== ASSIGNMENT ==
Your answer must consist of exactly the lines below, starting with the line with "h.mono (by omega)" and going on through the line with "(he : k → (s.now", and nothing else.

── AVAILABLE DATA

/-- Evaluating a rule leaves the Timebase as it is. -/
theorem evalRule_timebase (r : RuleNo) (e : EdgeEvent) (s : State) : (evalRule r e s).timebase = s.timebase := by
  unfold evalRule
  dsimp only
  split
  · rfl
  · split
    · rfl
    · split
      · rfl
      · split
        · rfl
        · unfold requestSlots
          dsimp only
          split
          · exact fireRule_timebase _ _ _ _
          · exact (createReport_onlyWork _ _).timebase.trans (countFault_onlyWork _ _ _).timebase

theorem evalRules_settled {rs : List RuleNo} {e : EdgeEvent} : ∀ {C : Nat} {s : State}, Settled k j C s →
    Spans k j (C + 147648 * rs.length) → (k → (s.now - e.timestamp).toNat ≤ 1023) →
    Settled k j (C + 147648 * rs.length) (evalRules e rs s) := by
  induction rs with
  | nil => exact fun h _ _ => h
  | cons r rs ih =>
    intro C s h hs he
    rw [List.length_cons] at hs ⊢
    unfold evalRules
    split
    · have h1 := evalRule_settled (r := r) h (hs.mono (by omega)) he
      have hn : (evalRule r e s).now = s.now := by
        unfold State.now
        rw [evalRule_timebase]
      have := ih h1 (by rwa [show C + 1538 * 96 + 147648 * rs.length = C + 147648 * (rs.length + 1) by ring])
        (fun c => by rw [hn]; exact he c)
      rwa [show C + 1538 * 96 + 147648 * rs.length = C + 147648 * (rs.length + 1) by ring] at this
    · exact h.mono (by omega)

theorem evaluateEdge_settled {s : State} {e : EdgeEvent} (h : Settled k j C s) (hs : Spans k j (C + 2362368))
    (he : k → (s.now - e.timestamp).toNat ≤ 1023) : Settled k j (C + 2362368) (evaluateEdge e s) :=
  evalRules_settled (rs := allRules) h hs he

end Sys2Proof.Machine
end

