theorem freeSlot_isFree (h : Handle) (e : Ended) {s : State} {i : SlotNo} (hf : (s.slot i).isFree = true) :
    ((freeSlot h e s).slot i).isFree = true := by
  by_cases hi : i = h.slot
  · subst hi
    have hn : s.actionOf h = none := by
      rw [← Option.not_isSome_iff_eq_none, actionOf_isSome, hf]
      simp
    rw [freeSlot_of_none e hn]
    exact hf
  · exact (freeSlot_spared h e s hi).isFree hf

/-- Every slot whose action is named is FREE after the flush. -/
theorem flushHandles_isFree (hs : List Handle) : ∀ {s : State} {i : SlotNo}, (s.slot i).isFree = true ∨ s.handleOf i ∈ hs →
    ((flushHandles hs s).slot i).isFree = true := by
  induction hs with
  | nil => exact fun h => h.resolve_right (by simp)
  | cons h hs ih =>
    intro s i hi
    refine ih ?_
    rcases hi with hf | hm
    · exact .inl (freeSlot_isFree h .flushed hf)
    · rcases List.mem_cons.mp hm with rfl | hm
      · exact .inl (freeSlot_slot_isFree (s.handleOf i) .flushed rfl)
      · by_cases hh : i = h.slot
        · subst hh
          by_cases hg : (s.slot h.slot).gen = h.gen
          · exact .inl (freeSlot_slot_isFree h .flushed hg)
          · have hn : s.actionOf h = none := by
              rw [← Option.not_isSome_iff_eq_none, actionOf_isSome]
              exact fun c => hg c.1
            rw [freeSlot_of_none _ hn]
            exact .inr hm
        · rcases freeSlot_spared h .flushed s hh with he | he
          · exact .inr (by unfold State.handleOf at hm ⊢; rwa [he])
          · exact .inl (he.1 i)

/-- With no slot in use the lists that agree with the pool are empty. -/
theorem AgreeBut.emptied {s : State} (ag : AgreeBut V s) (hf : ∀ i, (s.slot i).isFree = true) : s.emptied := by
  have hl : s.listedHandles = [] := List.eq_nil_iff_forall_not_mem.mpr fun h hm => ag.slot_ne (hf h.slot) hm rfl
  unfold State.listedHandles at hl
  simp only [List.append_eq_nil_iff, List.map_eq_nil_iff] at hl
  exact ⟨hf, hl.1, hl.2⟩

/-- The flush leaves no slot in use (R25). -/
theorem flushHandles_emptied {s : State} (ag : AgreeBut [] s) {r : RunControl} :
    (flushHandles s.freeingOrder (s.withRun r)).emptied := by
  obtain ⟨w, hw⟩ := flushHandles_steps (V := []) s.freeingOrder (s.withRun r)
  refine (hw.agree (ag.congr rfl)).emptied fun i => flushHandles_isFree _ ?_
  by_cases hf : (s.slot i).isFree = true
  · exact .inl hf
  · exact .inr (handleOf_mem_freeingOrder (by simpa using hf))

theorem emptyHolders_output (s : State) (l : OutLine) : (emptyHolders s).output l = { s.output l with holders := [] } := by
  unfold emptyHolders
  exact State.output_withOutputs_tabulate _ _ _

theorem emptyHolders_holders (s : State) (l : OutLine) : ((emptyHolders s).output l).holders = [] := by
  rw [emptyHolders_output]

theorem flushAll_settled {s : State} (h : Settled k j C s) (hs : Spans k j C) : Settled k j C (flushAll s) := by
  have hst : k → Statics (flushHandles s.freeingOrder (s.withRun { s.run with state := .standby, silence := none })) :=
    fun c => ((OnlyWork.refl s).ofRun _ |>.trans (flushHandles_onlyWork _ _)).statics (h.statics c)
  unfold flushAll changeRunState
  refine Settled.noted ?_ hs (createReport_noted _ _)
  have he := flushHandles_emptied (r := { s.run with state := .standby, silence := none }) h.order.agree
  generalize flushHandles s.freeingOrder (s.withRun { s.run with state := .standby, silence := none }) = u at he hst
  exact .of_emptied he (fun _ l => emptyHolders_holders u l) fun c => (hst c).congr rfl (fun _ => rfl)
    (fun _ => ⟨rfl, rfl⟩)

────
── AVAILABLE DATA

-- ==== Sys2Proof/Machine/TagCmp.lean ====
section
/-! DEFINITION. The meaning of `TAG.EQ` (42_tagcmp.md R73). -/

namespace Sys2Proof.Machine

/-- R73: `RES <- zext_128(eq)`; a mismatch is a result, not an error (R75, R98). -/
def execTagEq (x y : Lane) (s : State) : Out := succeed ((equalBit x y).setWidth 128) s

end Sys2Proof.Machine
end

────
── AVAILABLE DATA

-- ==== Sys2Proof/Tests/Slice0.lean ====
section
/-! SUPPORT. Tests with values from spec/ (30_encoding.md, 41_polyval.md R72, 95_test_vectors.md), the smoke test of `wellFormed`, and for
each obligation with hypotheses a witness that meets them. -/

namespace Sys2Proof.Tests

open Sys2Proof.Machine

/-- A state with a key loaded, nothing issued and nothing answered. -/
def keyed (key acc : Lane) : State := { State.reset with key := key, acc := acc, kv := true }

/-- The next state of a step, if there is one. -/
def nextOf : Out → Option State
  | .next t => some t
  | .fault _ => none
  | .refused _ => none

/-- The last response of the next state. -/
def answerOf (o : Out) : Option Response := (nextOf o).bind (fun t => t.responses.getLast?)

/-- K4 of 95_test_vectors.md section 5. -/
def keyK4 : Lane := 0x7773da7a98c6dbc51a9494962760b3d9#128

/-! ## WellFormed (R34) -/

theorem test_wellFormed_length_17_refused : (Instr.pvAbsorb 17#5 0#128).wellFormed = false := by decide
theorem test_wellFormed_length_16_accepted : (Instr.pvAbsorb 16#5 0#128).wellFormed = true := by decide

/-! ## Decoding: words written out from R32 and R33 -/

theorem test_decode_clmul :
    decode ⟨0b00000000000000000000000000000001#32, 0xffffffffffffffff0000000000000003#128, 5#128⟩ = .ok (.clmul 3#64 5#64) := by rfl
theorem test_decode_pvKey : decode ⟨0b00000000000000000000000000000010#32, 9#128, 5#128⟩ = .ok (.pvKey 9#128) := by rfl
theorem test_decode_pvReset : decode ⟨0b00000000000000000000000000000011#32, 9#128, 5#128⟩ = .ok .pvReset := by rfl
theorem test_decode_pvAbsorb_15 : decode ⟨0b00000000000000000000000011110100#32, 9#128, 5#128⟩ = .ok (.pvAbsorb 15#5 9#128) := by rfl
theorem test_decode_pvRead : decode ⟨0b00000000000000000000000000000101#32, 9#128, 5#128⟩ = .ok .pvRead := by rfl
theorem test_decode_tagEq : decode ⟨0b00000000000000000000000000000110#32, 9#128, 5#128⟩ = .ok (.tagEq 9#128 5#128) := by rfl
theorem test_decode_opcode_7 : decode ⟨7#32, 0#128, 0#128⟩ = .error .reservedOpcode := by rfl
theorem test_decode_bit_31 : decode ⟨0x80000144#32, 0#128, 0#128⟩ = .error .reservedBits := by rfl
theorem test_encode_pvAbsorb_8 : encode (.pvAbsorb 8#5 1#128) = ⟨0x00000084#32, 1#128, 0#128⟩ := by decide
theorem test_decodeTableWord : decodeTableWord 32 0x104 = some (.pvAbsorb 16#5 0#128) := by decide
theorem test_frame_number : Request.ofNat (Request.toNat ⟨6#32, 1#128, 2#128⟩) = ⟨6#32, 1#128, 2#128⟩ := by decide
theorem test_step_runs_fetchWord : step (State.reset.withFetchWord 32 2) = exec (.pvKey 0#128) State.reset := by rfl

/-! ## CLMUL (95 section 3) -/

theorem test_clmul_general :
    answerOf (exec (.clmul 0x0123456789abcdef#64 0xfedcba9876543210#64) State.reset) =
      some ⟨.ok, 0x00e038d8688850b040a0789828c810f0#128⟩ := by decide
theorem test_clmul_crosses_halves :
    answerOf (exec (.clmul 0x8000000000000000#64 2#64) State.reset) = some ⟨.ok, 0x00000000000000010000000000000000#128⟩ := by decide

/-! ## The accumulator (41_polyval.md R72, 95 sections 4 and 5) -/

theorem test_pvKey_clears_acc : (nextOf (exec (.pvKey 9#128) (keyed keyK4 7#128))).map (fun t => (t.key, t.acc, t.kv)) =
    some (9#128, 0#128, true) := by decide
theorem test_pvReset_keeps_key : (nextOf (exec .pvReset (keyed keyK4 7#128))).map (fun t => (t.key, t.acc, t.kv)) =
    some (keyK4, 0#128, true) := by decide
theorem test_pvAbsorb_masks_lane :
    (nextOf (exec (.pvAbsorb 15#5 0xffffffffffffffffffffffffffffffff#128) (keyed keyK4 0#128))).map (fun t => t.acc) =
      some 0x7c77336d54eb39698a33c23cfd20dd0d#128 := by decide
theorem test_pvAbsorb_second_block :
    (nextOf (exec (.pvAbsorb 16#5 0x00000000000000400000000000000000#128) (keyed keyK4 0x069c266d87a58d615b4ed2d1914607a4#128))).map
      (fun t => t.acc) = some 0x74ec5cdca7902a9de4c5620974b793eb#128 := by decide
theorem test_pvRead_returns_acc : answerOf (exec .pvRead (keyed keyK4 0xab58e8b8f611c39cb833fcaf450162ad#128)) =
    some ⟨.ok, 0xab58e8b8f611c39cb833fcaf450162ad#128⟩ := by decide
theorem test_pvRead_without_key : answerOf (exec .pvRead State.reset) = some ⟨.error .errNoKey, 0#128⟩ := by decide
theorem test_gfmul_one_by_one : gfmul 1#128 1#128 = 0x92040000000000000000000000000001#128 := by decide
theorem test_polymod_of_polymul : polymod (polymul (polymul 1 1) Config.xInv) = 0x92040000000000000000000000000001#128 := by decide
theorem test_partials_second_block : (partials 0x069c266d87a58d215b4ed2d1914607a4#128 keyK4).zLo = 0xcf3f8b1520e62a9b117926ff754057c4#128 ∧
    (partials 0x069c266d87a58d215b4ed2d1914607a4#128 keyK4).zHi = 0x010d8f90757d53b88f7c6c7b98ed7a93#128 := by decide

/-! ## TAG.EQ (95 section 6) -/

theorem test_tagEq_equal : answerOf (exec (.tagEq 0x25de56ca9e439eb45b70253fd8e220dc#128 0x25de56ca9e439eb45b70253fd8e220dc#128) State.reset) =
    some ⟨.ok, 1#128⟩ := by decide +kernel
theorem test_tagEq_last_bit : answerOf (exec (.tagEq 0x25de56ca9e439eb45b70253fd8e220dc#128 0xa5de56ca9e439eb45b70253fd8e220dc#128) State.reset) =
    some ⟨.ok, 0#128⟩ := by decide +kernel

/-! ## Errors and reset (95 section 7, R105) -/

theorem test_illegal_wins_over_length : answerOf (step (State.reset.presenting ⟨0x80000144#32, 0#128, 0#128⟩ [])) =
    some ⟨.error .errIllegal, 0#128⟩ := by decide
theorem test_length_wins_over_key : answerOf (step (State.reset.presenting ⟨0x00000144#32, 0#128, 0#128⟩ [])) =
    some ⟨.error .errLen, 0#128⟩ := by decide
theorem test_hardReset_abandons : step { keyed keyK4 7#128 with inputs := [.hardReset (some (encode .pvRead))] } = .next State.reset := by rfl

────

== SOLUTION TO THE PROBLEM ==
    · exact h.mono (by omega)

theorem evaluateEdge_settled {s : State} {e : EdgeEvent} (h : Settled k j C s) (hs : Spans k j (C + 2362368))
    (he : k → (s.now - e.timestamp).toNat ≤ 1023) : Settled k j (C + 2362368) (evaluateEdge e s) :=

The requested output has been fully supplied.